> Dataset:
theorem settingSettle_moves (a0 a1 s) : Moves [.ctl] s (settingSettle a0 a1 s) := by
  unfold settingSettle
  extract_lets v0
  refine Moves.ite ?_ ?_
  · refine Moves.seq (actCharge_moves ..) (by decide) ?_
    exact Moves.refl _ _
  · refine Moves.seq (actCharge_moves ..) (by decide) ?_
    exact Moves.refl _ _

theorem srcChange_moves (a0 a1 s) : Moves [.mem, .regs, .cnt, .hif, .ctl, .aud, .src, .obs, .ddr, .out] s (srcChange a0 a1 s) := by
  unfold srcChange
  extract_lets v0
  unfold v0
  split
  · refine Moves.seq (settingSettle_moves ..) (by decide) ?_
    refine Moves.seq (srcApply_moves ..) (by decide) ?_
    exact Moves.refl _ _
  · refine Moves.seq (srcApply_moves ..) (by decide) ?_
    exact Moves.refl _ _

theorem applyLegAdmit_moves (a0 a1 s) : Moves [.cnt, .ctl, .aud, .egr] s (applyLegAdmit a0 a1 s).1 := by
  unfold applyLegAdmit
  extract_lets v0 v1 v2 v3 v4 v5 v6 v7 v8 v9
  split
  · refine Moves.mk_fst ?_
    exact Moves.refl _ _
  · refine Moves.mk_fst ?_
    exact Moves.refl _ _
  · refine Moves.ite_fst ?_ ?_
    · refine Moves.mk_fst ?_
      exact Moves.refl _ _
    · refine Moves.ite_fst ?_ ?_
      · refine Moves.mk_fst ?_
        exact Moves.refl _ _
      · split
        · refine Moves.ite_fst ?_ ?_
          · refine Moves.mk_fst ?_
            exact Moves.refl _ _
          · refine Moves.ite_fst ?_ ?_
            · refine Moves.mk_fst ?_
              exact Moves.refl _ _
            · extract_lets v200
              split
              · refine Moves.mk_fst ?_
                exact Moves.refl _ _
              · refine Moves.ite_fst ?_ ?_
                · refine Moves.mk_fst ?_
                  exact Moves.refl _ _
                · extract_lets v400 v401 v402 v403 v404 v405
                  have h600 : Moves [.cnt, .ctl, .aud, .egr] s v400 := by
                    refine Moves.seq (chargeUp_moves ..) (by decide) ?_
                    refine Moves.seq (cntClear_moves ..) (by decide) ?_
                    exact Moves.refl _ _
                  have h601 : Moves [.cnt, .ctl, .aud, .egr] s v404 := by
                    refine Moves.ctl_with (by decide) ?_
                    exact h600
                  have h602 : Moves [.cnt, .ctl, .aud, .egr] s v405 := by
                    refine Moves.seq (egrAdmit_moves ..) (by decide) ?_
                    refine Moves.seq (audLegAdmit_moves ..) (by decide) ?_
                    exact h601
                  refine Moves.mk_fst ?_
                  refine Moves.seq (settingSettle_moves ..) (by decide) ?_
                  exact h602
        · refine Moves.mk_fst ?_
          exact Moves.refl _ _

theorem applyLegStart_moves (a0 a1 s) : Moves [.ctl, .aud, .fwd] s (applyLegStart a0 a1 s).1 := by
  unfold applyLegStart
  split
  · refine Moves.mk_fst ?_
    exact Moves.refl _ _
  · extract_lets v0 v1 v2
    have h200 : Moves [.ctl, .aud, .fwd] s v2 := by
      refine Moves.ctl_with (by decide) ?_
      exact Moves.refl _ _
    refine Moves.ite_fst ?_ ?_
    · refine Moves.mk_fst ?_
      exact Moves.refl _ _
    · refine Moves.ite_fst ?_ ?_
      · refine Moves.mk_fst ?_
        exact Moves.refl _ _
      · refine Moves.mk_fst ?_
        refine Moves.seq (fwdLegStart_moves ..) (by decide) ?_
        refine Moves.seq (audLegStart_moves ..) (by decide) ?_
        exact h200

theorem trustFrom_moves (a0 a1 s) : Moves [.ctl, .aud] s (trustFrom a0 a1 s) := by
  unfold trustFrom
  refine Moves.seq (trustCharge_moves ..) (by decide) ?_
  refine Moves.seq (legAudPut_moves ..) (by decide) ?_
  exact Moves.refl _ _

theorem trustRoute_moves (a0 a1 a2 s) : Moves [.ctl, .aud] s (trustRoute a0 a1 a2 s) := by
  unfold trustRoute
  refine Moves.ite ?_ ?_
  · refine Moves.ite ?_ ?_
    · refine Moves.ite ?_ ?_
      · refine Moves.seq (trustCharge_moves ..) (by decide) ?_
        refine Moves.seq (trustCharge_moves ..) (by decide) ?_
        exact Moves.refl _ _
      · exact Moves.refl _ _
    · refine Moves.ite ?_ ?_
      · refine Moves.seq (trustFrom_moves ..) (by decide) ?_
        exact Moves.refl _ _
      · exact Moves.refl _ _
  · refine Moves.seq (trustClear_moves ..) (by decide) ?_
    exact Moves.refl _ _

...

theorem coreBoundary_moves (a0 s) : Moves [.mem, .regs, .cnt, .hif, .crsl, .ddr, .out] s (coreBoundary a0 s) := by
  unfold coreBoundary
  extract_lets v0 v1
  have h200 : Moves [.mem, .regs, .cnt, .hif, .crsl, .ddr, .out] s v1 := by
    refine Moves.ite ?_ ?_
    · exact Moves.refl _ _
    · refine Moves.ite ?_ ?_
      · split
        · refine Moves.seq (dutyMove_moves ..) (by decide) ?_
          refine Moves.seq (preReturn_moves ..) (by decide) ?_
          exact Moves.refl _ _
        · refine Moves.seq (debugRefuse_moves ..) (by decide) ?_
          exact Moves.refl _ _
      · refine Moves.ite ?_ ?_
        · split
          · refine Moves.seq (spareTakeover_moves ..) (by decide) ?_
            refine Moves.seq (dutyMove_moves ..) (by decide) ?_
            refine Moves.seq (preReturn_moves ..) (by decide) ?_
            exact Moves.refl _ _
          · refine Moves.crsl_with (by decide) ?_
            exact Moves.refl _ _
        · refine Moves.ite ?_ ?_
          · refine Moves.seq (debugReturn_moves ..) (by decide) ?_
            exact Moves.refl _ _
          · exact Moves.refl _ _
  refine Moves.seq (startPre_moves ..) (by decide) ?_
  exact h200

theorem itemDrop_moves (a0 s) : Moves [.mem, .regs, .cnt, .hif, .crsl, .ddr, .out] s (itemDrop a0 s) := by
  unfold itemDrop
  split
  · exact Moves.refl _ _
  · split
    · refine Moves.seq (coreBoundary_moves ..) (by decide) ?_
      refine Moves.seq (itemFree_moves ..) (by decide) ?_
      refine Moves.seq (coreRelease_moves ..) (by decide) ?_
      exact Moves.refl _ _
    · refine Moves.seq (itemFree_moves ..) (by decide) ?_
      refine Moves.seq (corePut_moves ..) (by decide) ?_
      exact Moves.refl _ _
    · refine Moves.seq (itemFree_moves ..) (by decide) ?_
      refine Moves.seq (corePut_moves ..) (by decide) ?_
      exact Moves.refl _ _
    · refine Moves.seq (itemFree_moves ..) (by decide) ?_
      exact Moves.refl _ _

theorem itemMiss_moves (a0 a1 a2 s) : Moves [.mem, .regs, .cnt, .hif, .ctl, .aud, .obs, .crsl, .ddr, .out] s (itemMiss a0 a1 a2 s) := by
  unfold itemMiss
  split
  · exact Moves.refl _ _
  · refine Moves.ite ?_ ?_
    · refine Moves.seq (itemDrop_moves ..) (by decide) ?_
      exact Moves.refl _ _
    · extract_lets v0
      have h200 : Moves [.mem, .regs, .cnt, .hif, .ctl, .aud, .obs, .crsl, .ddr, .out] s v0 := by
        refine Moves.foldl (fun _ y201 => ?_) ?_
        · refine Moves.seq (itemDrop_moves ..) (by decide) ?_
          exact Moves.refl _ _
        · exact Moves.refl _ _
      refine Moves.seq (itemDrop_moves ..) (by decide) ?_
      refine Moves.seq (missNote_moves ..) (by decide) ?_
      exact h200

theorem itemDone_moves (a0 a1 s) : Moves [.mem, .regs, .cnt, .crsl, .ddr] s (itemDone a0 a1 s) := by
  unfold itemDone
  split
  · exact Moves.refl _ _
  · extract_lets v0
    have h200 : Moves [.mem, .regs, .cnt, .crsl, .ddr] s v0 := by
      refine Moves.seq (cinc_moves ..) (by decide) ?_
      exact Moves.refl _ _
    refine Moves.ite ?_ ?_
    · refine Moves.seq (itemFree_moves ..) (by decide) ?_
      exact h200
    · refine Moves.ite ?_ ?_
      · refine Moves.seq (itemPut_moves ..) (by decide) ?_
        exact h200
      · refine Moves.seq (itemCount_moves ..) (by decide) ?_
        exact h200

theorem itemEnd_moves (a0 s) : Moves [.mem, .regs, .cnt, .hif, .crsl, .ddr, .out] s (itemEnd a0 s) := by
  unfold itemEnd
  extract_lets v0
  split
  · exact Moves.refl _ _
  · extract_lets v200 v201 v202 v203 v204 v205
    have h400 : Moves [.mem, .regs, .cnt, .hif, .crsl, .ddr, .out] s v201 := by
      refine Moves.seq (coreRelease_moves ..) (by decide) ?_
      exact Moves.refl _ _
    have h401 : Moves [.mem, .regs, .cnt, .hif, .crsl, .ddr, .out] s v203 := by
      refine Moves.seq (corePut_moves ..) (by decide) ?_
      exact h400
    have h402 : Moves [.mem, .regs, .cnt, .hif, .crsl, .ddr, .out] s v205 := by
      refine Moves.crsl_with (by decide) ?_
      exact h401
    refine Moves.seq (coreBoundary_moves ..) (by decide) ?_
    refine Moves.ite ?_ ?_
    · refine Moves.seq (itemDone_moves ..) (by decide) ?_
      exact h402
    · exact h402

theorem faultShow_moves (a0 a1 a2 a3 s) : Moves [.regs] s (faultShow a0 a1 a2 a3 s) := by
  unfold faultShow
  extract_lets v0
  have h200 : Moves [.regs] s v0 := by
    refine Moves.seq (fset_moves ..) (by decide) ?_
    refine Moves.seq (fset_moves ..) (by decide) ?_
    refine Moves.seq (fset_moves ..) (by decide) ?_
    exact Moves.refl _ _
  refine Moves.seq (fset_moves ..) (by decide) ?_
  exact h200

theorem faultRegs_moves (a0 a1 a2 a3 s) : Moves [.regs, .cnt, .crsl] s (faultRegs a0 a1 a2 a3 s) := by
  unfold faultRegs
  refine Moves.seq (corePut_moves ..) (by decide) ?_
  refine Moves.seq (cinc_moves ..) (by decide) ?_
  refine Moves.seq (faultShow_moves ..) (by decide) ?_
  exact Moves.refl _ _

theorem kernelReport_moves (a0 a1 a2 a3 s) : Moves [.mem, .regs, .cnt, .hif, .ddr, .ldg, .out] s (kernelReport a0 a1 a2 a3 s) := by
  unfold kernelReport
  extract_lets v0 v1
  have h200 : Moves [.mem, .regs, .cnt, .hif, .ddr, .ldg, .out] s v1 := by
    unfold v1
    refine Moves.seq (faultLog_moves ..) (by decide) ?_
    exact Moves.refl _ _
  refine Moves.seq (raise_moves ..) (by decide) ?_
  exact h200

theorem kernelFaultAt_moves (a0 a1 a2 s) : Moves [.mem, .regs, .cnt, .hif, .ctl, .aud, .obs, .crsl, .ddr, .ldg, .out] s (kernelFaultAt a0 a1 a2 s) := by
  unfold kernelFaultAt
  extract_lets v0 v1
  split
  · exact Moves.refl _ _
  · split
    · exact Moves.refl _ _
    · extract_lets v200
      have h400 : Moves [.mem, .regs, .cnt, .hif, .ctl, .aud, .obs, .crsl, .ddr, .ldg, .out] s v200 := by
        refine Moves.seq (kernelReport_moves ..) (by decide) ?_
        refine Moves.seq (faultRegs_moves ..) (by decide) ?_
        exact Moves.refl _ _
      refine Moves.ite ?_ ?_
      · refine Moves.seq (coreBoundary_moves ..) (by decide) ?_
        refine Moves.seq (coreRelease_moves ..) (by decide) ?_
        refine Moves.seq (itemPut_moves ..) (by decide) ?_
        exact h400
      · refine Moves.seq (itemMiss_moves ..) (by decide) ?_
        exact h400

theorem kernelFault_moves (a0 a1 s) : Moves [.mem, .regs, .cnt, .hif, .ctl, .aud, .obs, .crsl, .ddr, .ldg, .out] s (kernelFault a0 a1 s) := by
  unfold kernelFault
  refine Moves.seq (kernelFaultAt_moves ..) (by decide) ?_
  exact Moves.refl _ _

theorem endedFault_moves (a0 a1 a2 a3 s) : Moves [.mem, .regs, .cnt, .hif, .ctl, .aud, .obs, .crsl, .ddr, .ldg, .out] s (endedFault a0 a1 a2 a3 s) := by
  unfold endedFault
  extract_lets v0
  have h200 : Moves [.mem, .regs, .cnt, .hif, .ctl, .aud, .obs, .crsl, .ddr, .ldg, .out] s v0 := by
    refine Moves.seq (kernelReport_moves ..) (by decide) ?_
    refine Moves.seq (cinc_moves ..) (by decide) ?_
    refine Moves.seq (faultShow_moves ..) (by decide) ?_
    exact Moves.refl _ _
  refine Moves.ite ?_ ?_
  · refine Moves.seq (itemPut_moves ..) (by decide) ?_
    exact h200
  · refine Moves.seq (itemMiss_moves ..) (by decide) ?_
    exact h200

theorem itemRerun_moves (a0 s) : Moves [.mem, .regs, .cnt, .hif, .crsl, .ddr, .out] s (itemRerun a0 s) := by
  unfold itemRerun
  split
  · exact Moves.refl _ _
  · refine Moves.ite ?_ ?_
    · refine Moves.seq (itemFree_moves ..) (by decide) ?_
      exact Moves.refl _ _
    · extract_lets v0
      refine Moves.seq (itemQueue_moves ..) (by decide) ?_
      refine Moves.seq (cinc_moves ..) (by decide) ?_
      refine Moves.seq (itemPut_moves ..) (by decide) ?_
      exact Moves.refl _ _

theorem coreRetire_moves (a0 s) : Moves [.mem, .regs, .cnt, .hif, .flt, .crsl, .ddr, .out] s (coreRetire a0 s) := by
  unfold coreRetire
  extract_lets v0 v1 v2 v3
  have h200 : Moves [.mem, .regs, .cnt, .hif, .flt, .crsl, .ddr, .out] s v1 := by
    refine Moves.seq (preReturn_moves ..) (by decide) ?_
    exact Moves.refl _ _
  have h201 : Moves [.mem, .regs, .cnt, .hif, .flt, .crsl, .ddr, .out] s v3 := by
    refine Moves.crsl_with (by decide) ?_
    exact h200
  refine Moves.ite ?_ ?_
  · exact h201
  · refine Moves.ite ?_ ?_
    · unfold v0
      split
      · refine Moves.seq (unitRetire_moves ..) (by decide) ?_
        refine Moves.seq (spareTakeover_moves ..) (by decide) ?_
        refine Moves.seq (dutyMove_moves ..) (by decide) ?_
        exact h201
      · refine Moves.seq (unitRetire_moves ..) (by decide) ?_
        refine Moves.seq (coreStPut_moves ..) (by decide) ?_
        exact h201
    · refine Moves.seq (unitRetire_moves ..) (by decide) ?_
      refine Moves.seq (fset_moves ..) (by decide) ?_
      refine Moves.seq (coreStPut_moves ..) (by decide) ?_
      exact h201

> Exercise description:
In the entries, find every line holding "applyLegAdmit" and copy it.

> Exercise solution:
theorem applyLegAdmit_moves (a0 a1 s) : Moves [.cnt, .ctl, .aud, .egr] s (applyLegAdmit a0 a1 s).1 := by
  unfold applyLegAdmit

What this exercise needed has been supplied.